Personal information
- Nationality: British (Welsh)
- Born: January 1943 Newport, Wales
- Died: 2008 Canada

Sport
- Sport: Swimming
- Event: Freestyle
- Club: Newport SC

= Jocelyn Hooper =

British swimmer (1943–2008)

Jocelyn Claire Hooper later Winkless (January 1943 – 2008) was a Welsh swimmer who specialised in freestyle and competed at the Commonwealth Games.

== Biography ==
Hooper was born Newport, Wales, the daughter of Wilfred and Bernice Hooper and attended St. Julians High School. She was a member of the Newport Swimming Club and her mother Bernice was the 1958 Welsh Commonwealth Games swimming team manager. In 1958 held the Welsh senior freestyle titles over 55, 110 and 220 yards, in addition to holding the Welsh junior records over 100 and 110 yards.

Hooper was a three-time winner of prestigious Taff Swim held in Roath Park Lake in 1958, 1961 and 1962.

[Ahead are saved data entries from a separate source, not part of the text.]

/-- One shift of a message packet: along the cycle, and out of the ring at its destination or at a gateway. -/
def Pkt.shifted (walk : List Nat) (p : Pkt) : Pkt :=
  match p.loc with
  | .slot stop dir =>
    let at' := neighbour stop dir
    if at' = p.hdr.dst then { p with loc := .drained }
    else if atGateway at' p.hdr.dst then { p with loc := .bridgeDrained at' (crossesVert at' p.hdr.dst) }
    else match nextLink walk stop dir with
      | some (n, d) => { p with loc := .slot n d }
      | none => p
  | _ => p

/-- Is a packet a message in a ring slot of a die? -/
def Pkt.inRing (p : Pkt) (die : Nat) : Bool :=
  p.hdr.message && match p.loc with
    | .slot stop _ => dieOf stop = die
    | _ => false

/-- Occupancy of the drain store of a stop, and of a die's bridge. -/
def State.drainedAt (s : State) (stop : Nat) : Nat := s.packets.countP fun p => p.loc == .drained && p.hdr.dst == stop
def State.bridgeDrainedAt (s : State) (die : Nat) (vert : Bool) : Nat := s.packets.countP (Pkt.ofBridge die vert)

/-- Are the message slots of a die empty? -/
def State.ringEmpty (s : State) (die : Nat) : Bool := !(s.packets.any fun p => p.inRing die)

/-- The drain of a die ends in the cycle that leaves its message slots empty (R242). -/
def State.endDrains (s : State) : State :=
  { s with dies := s.dies.mapIdx fun i d => { d with draining := d.draining && !s.ringEmpty i } }

/-- A shift: every message packet of the die moves one link in the same cycle. That a shift counts nothing as forwarded by a
stop (R246) is the model's choice (notes/assumptions/44.md). -/
def State.shift (s : State) (die : Nat) : State :=
  if !s.dieDrains (256 * die) || s.ringEmpty die then s else
  let walk := s.presets.getD die []
  let s : State := { s with packets := s.packets.map (fun p => if p.inRing die then p.shifted walk else p) }
  let s : State := { s with dies := s.dies.mapIdx (fun i d => if i = die then
    { d with shifts := d.shifts + 1, sidePeak := max d.sidePeak (s.bridgeDrainedAt die false),
             vertPeak := max d.vertPeak (s.bridgeDrainedAt die true) } else d) }
  ((s.packets.filterMap fun p => if p.loc = .drained then some p.hdr.dst else none).dedup.foldl (fun s n =>
    s.modStop n fun x => { x with peak := max x.peak (s.drainedAt n) }) s).endDrains

/-- Have the drains of every die ended? -/
def State.drained (s : State) : Bool := s.dies.toList.all fun d => !d.draining

/-- A walk that a preset cycle may be (R243): 1,024 links, each once, each starting where the one before ends, the first
after the last; each quarter passes every stop of the die. -/
def presetOk (walk : List Nat) : Bool :=
  walk.length == 1024 && walk.all (· < 1024) && decide walk.Nodup &&
  (walk.zip (walk.rotateLeft 1)).all (fun x => neighbour (x.1 / 4) (x.1 % 4) == x.2 / 4) &&
  (List.range 4).all fun i => decide (((walk.drop (256 * i)).take 256).map (· / 4)).Nodup

/-! ### Counters that time drives (R246) -/

/-- `n` timebase cycles pass on a die: a boosted one makes ten master cycles in nine (R4, R319). -/
def Die.pass (d : Die) (n : Nat) : Die :=
  if d.boosted then { d with master := d.master + (10 * n + d.ninths) / 9, ninths := (10 * n + d.ninths) % 9 }
  else { d with master := d.master + n }

/-- Slots that are all taken count the master cycles that pass, from `old` to now. -/
def State.countFull (s old : State) : State :=
  let held := (s.packets.filterMap fun p => match p.loc with
    | .slot stop dir => some (stop, dir, p.hdr.message)
    | _ => none).dedup
  held.foldl (fun s x =>
    if s.freeSlots x.1 x.2.1 x.2.2 = 0 then
      s.modStop x.1 fun y => { y with
        full := bump y.full (counterKey x.2.2 x.2.1) (s.masterAt x.1 - old.masterAt x.1) }
    else s) s

/-- Packets in the data slots of a stop, and the slots (R245). -/
def State.dataTaken (s : State) (stop : Nat) : Nat := ((List.range 4).map fun d => s.taken stop d false).sum
def State.dataSlots (s : State) (stop : Nat) : Nat := 4 * s.slots stop false

end Sys2Proof.Machine
end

She represented the Welsh team at the 1958 British Empire and Commonwealth Games in Cardiff, Wales, where she competed in the 110 and 440 yards freestyle events and helped Wales secure two sixth place finishes in the finals of the women's 110 yards freestyle relay, with Geraldine Francis, Gillian Howells and Jacqueline Townsend and the women's 110 yards medley relay, with Geraldine Francis, Gillian Howells, Diana Davies and Joyce Dixon.

Four years later, she represented Wales again at the 1962 British Empire and Commonwealth Games.

Hooper studied Geology at the University of Wales and also took a physical education teaching diploma at the University College of Wales, Aberystwyth. Hooper represented Wales in international competition every year from 1956 to 1968 and in 1966 she married Philip Winkless.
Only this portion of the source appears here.